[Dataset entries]
╭──
/-- R488: a test that ends leaves its bank IDLE with CODE OK or FAIL and its result; a LARDER test leaves the Larder's
words zero and sound and the parish at MODE 0 without an Armature, a LOOM test empty banks and MODE 0, a test of a channel
the channel zeroed. R499, R485: a staged firmware image goes into the inactive bank if it passes its checks, else the bank
holds nothing and CODE says why. On the ACK of Reeve 0, or on FORCE, while a SWITCH waits: the other bank is the active
one, Reeve 0 starts at its ENTRY in B-mode, the other cores stand reset and halted, and the parishes, cottages and frames
are as they were. -/
def Obligations.TestAndFirmwareJobs : Prop :=
  (∀ (s : State) (j : BankJob) (failing first : Nat), s.hw.act = true → s.hw.job = some j → j.kind = 2 →
    let told := fun (h : Hw) => h.job = none ∧ h.fld F.PWR_TEST_STAT_STATE j.port = 0 ∧
      h.fld F.PWR_TEST_STAT_CODE j.port = (if failing = 0 then 0 else 2) ∧
      h.fld F.PWR_TEST_RES_RES j.port = (if failing = 0 then 0 else failing % 2 ^ 32 * 2 ^ 32 + first % 2 ^ 32) ∧
      h.gran = s.hw.gran
    (j.op = 1 → Completes (.testDone failing first) s fun h => told h ∧ (h.parish j.mask).arm = none ∧
      (h.parish j.mask).larder = [] ∧ (h.parish j.mask).poisoned = [] ∧
      h.fld F.ARM_PSTAT_MODE 0 j.mask = 0 ∧ ∀ n, n ≠ j.mask → h.parish n = s.hw.parish n) ∧
    (j.op = 2 → Completes (.testDone failing first) s fun h => told h ∧ (h.parish j.mask).arm = none ∧
      (h.parish j.mask).active = none ∧ (h.parish j.mask).shadow = none ∧ h.fld F.ARM_PSTAT_MODE 0 j.mask = 0 ∧
      ∀ n, n ≠ j.mask → h.parish n = s.hw.parish n) ∧
    (2 < j.op → Completes (.testDone failing first) s fun h => told h ∧ h.par = s.hw.par ∧ h.cots = s.hw.cots ∧
      (failing = 0 → (∀ a, a / 0x40000000 = j.mask → h.rb a = 0) ∧
        (∀ a, a / 0x40000000 ≠ j.mask → h.rb a = s.hw.rb a)))) ∧
  (∀ (s : State) (how : ReadEnd) (j : BankJob), s.hw.act = true → s.hw.job = some j → j.kind = 3 →
    let len := s.hw.fld F.RVE_FW_LEN_LEN
    let img := if how = .ok then s.hw.bankImage (if j.port < 2 then j.port else 0) (s.hw.fld F.RVE_FW_SRC_SPACE)
      (s.hw.fld F.RVE_FW_SRC_ADDR * 8) (min len 0x1000000) else none
    let told := fun (h : Hw) (code : Nat) => h.job = none ∧ h.fld F.RVE_FW_STAT_STATE = 0 ∧ h.fld F.RVE_FW_STAT_CODE = code ∧
      h.par = s.hw.par ∧ h.cots = s.hw.cots ∧ h.gran = s.hw.gran ∧ h.reeves = s.hw.reeves
    (img = none → Completes (.fwStageDone how) s fun h => told h 3 ∧ h.inactiveFw = none) ∧
    (∀ b, img = some b → Completes (.fwStageDone how) s fun h =>
      match firmwareCheck b len with
      | 0 => told h 0 ∧ h.inactiveFw = some (firmwareOf b)
      | 1 => told h 4 ∧ h.inactiveFw = none
      | _ => told h 5 ∧ h.inactiveFw = none)) ∧
  (∀ (s : State) (entry version : Nat) (digest : BitVec 384), s.hw.act = true → s.hw.awaitsAck = true →
    s.hw.inactiveFw = some (entry, version, digest) →
    let switched := fun (h : Hw) => h.flag F.RVE_FW_CTL_ACTIVE = !s.hw.bankB ∧ h.flag F.RVE_FW_CTL_REQ = false ∧
      h.fld F.RVE_FW_STAT_STATE = 0 ∧ h.fld F.RVE_FW_STAT_CODE = 0 ∧
      h.reeve 0 = { Reeve.reset 0 with hob := { Hob.reset with pc := BitVec.ofNat 32 (0x10000000 + entry) } } ∧
      (∀ r, r ≠ 0 → h.reeve r = Reeve.reset r) ∧
      (∀ r, r < 4 → h.fld F.RVE_WIN_BASE 0 (16 * r + 1) = (if s.hw.bankB then 0x010 else 0x020)) ∧
      h.par = s.hw.par ∧ h.cots = s.hw.cots ∧ h.gran = s.hw.gran
    (∀ (ag : Agent) (vec : Nat), s.hw.sees ag .RVE_FW_CMD 0 0 = true → vec < 2048 → Completes (.force ag vec) s switched) ∧
    (∀ (view : Path), s.hw.sees (.reeve 0 view) .RVE_FW_CTL 0 0 = true → Completes (.ack (.reeve 0 view)) s switched))

/-- R484: GO takes a bank in WAIT to FETCH; after the other PF's GO it ends DONE with BUSY. A failed read, or one without
Bus Master Enable, goes back to WAIT with FETCH; the first bank to reach CHECK wins. Images refused go back to WAIT with
FORMAT, SIGNATURE or PATCH_FORMAT; others release the fabric: DONE with OK, the firmware of bank A measured (R485) and
Reeve 0 at its ENTRY in B-mode (R481). R172, R526: the field microcode, patched, goes into P0's active bank and the field
armature is applied to P0, owned by the PF of PA, or of PB where PA has not trained. R481: trained channels and calibrated
parishes show. R501: a write of ERR_INJ raises one Corrected record. -/
def Obligations.BootSequence : Prop :=
  (∀ (s : State) (p vec : Nat), s.hw.act = true → s.hw.fld F.PWR_BOOT_STAT_STATE p = 0 →
    (s.hw.boot.prov = false → s.hw.boot.winner = none → Completes (.go p vec) s fun h =>
      h.fld F.PWR_BOOT_STAT_STATE p = 1 ∧ h.fld F.PWR_BOOT_CMD_VEC p = vec % 4096 ∧ s.hw.Untouched h) ∧
    (s.hw.boot.prov = false → s.hw.boot.winner ≠ none → Completes (.go p vec) s fun h =>
      h.fld F.PWR_BOOT_STAT_STATE p = 3 ∧ h.fld F.PWR_BOOT_STAT_CODE p = 1 ∧ s.hw.Unbothered h) ∧
    (s.hw.boot.prov = true → Completes (.go p vec) s fun h =>
      h.fld F.PWR_BOOT_STAT_STATE p = 0 ∧ h.fld F.PWR_BOOT_STAT_CODE p = 1 ∧ s.hw.Unbothered h)) ∧
  (∀ (s : State) (p : Nat) (how : ReadEnd), s.hw.act = true → s.hw.fld F.PWR_BOOT_STAT_STATE p = 1 →
    let f := s.hw.fn (129 * p)
    (how ≠ .ok ∨ f.bme = false ∨ f.d3 = true → Completes (.bootFetchDone p how) s fun h =>
      h.fld F.PWR_BOOT_STAT_STATE p = 0 ∧ h.fld F.PWR_BOOT_STAT_CODE p = 2 ∧ s.hw.Unbothered h) ∧
    (how = .ok → f.bme = true → f.d3 = false → s.hw.boot.winner ≠ none → Completes (.bootFetchDone p how) s fun h =>
      h.fld F.PWR_BOOT_STAT_STATE p = 3 ∧ h.fld F.PWR_BOOT_STAT_CODE p = 1 ∧ s.hw.Unbothered h) ∧
    (how = .ok → f.bme = true → f.d3 = false → s.hw.boot.winner = none → Completes (.bootFetchDone p how) s fun h =>
      h.fld F.PWR_BOOT_STAT_STATE p = 2 ∧ h.boot = { s.hw.boot with
        winner := some p,
        image := s.hw.rbs (Hw.portBase p + s.hw.fld F.PWR_BOOT_FW_ADDR p) (min (s.hw.fld F.PWR_BOOT_FWLEN_LEN p) 0x1000001),
        patchArea := s.hw.rbs (Hw.portBase p + s.hw.fld F.PWR_BOOT_PATCH_ADDR p) (s.hw.fld F.PWR_BOOT_PLEN_LEN p) } ∧
      h.mem = s.hw.mem)) ∧
  (∀ (s : State) (p : Nat), s.hw.act = true → s.hw.fld F.PWR_BOOT_STAT_STATE p = 2 →
    let check := firmwareCheck s.hw.boot.image (s.hw.fld F.PWR_BOOT_FWLEN_LEN p)
    let area := cutPatches s.hw.boot.patchArea.length s.hw.boot.patchArea
    let refused := fun (code : Nat) => Completes (.bootCheckDone p) s fun h => h.fld F.PWR_BOOT_STAT_STATE p = 0 ∧
      h.fld F.PWR_BOOT_STAT_CODE p = code ∧ h.boot.winner = none ∧ h.boot.stage = s.hw.boot.stage ∧ h.reeves = s.hw.reeves
    if check = 1 then refused 3
    else if check = 2 then refused 4
    else match area with
      | none => refused 5
      | some l => Completes (.bootCheckDone p) s fun h =>
        h.fld F.PWR_BOOT_STAT_STATE p = 3 ∧ h.fld F.PWR_BOOT_STAT_CODE p = 0 ∧ h.boot.stage = .released ∧
        h.boot.fwA = some (firmwareOf s.hw.boot.image) ∧ h.boot.fwMeasured = (firmwareOf s.hw.boot.image).2.2 ∧
        h.boot.patches = (acceptPatches 0 l []).map (·.2.1) ∧ (h.reeve 0).bmode = true ∧
        (h.reeve 0).hob.pc = BitVec.ofNat 32 (0x10000000 + (firmwareOf s.hw.boot.image).1) ∧
        (∀ r, r < 4 → h.fld F.RVE_WIN_BASE 0 (16 * r + 1) = 0x010) ∧ h.cots = s.hw.cots ∧ h.par = s.hw.par) ∧
  (∀ (s : State), s.hw.act = true → s.hw.boot.stage = .released → s.hw.boot.fieldLoaded = false →
    ∃ g : Hw, g.boot = { s.hw.boot with fieldLoaded := true } ∧
      (g.parish 0).active = some (Hw.patchImage s.hw.boot.patches
        { hash := Config.fieldUcHash, ver := 0xF01, signer := 0, level := 0, words := Config.fieldUcWords }) ∧
      (∀ n, n ≠ 0 → g.parish n = s.hw.parish n) ∧ g.cots = s.hw.cots ∧ g.mem = s.hw.mem ∧
      CompletesAs .fieldArmatureApply s
        (g.applyParish 0 (Hw.fieldArmature (if (s.hw.port 0).up then 0 else 129)))) ∧
  (∀ (s : State) (q : Nat), s.hw.act = true → q < 64 → Completes (.hbmTrained q) s fun h =>
    (∀ k, k < 64 → bit (h.fld F.PWR_HBMTR_CHAN) k = (k == q || bit (s.hw.fld F.PWR_HBMTR_CHAN) k)) ∧
    (h.fld F.PWR_HBMTR_CHAN = 2 ^ 64 - 1 → h.fld F.PWR_CAL_HBM = 1) ∧ s.hw.Untouched h) ∧
  (∀ (s : State) (n : Nat), s.hw.act = true → n < 16 → Completes (.parishCalibrated n) s fun h =>
    (∀ k, k < 16 → bit (h.fld F.PWR_CAL_PARISH) k = (k == n || bit (s.hw.fld F.PWR_CAL_PARISH) k)) ∧ s.hw.Untouched h) ∧
  (∀ (s : State) (ag : Agent) (v : Word), s.hw.act = true → s.hw.sees ag .ERR_INJ 0 0 = true →
    CompletesAs (.injected ag v) s (s.hw.raiseModule 0 .ERR 0x01 v.toNat))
╰──
# [ACTIVITY]
Copy whichever lines of the records above contain the word "portBase".

# [RESPONSE BOX]
        image := s.hw.rbs (Hw.portBase p + s.hw.fld F.PWR_BOOT_FW_ADDR p) (min (s.hw.fld F.PWR_BOOT_FWLEN_LEN p) 0x1000001),
        patchArea := s.hw.rbs (Hw.portBase p + s.hw.fld F.PWR_BOOT_PATCH_ADDR p) (s.hw.fld F.PWR_BOOT_PLEN_LEN p) } ∧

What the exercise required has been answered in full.